- Opening Delimiter -

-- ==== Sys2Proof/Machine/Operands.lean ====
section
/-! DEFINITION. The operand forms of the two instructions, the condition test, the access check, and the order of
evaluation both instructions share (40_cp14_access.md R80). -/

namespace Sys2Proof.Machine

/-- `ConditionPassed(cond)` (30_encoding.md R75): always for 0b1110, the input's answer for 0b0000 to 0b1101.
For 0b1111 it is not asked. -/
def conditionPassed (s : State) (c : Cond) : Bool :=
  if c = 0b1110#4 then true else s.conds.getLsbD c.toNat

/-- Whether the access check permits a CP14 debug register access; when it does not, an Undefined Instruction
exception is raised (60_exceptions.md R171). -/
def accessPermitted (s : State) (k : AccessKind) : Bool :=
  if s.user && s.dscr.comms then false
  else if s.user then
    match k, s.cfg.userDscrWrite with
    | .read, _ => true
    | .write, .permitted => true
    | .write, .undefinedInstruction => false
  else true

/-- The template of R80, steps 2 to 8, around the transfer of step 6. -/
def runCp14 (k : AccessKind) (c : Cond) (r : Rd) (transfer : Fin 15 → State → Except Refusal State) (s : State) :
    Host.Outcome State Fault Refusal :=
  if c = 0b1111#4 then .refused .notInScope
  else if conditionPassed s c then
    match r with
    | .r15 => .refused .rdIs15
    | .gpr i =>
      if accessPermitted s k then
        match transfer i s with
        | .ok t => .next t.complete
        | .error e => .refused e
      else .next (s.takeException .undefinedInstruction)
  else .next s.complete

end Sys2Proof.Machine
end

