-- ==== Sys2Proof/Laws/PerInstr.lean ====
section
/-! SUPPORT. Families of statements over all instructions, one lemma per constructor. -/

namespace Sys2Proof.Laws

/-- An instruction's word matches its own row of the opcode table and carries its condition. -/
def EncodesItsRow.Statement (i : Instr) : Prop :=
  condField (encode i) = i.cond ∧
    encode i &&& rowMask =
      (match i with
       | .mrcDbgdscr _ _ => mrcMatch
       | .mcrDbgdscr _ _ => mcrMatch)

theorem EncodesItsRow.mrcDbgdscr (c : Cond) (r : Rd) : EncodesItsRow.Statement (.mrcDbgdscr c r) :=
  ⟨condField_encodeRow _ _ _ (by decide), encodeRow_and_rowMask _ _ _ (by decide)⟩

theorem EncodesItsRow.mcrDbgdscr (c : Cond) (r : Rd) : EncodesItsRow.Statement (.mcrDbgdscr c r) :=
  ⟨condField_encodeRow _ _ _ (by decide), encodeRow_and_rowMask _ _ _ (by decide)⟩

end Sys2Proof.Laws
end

- Closing Delimiter -
- Opening Delimiter -

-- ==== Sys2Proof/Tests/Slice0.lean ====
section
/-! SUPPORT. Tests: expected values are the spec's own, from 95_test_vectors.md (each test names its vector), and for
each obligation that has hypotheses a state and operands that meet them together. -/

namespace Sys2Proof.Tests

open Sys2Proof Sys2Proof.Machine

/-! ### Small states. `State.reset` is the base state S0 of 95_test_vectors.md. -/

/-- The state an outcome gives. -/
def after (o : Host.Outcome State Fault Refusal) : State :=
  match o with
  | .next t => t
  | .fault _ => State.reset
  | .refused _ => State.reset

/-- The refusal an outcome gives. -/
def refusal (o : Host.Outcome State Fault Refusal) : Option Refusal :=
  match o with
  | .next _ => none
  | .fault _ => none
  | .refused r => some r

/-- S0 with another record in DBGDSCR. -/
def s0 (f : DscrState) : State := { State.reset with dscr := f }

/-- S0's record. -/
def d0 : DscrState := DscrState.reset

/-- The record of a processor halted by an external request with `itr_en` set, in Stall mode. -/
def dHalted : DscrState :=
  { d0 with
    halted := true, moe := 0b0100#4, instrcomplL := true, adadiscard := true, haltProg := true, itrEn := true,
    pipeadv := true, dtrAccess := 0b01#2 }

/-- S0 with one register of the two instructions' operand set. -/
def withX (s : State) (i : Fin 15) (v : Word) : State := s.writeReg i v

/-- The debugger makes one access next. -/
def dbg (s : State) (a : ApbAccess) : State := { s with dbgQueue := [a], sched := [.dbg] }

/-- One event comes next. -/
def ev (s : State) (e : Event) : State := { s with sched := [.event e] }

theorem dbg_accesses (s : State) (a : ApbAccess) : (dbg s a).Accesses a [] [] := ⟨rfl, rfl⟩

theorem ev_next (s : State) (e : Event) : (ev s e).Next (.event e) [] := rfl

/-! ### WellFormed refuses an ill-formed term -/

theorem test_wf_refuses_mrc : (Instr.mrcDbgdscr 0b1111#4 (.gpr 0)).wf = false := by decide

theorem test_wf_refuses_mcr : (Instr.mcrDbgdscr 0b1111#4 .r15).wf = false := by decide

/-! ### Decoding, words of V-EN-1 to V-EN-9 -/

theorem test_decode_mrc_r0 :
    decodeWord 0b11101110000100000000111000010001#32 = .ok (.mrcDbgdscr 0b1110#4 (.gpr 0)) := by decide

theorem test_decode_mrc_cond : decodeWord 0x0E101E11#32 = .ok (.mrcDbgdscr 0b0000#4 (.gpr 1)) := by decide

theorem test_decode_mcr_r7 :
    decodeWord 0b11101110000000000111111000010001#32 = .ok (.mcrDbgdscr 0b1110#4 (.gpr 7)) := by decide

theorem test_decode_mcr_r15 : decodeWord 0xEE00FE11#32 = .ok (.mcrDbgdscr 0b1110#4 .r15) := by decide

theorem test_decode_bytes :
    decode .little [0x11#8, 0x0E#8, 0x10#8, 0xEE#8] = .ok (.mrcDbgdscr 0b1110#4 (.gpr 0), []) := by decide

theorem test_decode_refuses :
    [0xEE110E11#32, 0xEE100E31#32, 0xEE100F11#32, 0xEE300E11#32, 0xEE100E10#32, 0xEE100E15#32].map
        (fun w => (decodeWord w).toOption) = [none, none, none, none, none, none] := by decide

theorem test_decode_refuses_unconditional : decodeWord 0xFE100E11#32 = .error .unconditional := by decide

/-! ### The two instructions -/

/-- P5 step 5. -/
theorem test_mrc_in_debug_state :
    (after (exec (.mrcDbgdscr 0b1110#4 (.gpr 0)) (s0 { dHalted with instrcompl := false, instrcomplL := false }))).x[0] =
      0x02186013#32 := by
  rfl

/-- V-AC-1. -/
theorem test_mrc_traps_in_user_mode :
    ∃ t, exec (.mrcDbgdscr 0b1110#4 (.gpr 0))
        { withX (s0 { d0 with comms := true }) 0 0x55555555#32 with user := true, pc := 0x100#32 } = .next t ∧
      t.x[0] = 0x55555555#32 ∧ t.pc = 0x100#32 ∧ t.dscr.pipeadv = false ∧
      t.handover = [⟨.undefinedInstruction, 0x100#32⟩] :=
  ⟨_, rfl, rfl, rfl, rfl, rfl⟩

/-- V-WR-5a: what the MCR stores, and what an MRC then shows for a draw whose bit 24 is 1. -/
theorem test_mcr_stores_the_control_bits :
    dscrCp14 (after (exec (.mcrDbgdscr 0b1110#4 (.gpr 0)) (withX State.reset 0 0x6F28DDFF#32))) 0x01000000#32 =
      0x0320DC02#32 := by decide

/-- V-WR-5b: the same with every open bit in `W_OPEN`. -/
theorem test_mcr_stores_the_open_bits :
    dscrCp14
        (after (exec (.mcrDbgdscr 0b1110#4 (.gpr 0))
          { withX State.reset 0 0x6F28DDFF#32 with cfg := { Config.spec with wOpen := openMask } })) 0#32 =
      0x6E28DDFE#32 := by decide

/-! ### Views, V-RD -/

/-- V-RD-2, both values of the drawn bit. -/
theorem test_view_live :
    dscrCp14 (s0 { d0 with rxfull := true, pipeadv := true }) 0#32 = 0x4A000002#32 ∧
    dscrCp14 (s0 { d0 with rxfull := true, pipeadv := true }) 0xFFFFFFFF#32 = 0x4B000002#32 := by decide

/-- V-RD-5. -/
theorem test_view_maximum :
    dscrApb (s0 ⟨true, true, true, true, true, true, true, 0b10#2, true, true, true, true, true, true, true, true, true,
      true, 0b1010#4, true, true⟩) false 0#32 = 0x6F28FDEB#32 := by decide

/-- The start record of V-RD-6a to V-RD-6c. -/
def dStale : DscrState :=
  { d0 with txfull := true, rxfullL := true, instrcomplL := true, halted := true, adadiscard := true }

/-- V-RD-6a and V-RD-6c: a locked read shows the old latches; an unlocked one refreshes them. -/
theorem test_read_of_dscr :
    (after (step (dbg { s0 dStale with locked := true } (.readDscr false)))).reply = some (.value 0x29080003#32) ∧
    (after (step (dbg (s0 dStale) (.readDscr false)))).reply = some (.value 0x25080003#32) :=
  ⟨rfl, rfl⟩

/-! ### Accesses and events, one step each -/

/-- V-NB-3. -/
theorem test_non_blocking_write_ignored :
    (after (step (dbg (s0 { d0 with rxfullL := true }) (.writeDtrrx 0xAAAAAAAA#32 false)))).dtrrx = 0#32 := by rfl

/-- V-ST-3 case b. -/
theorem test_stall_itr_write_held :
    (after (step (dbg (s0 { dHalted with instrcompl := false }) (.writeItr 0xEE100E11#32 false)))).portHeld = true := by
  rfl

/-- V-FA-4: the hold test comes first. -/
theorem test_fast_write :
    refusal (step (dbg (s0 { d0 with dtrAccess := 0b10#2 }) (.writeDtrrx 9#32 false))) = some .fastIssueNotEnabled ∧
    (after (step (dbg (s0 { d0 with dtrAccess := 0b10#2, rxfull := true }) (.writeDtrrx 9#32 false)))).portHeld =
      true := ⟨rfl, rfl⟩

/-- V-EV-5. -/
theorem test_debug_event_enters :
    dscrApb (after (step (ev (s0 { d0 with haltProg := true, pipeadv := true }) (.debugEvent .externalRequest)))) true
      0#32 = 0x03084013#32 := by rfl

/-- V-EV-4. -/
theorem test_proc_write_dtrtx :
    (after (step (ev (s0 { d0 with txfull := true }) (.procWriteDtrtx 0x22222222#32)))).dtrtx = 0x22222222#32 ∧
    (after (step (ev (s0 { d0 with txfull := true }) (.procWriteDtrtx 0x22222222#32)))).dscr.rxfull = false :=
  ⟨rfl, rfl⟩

- Closing Delimiter -

_Problem statement_: Across the entries above, how many lines contain "Laws"? Provide only the count.

_Response box_: 3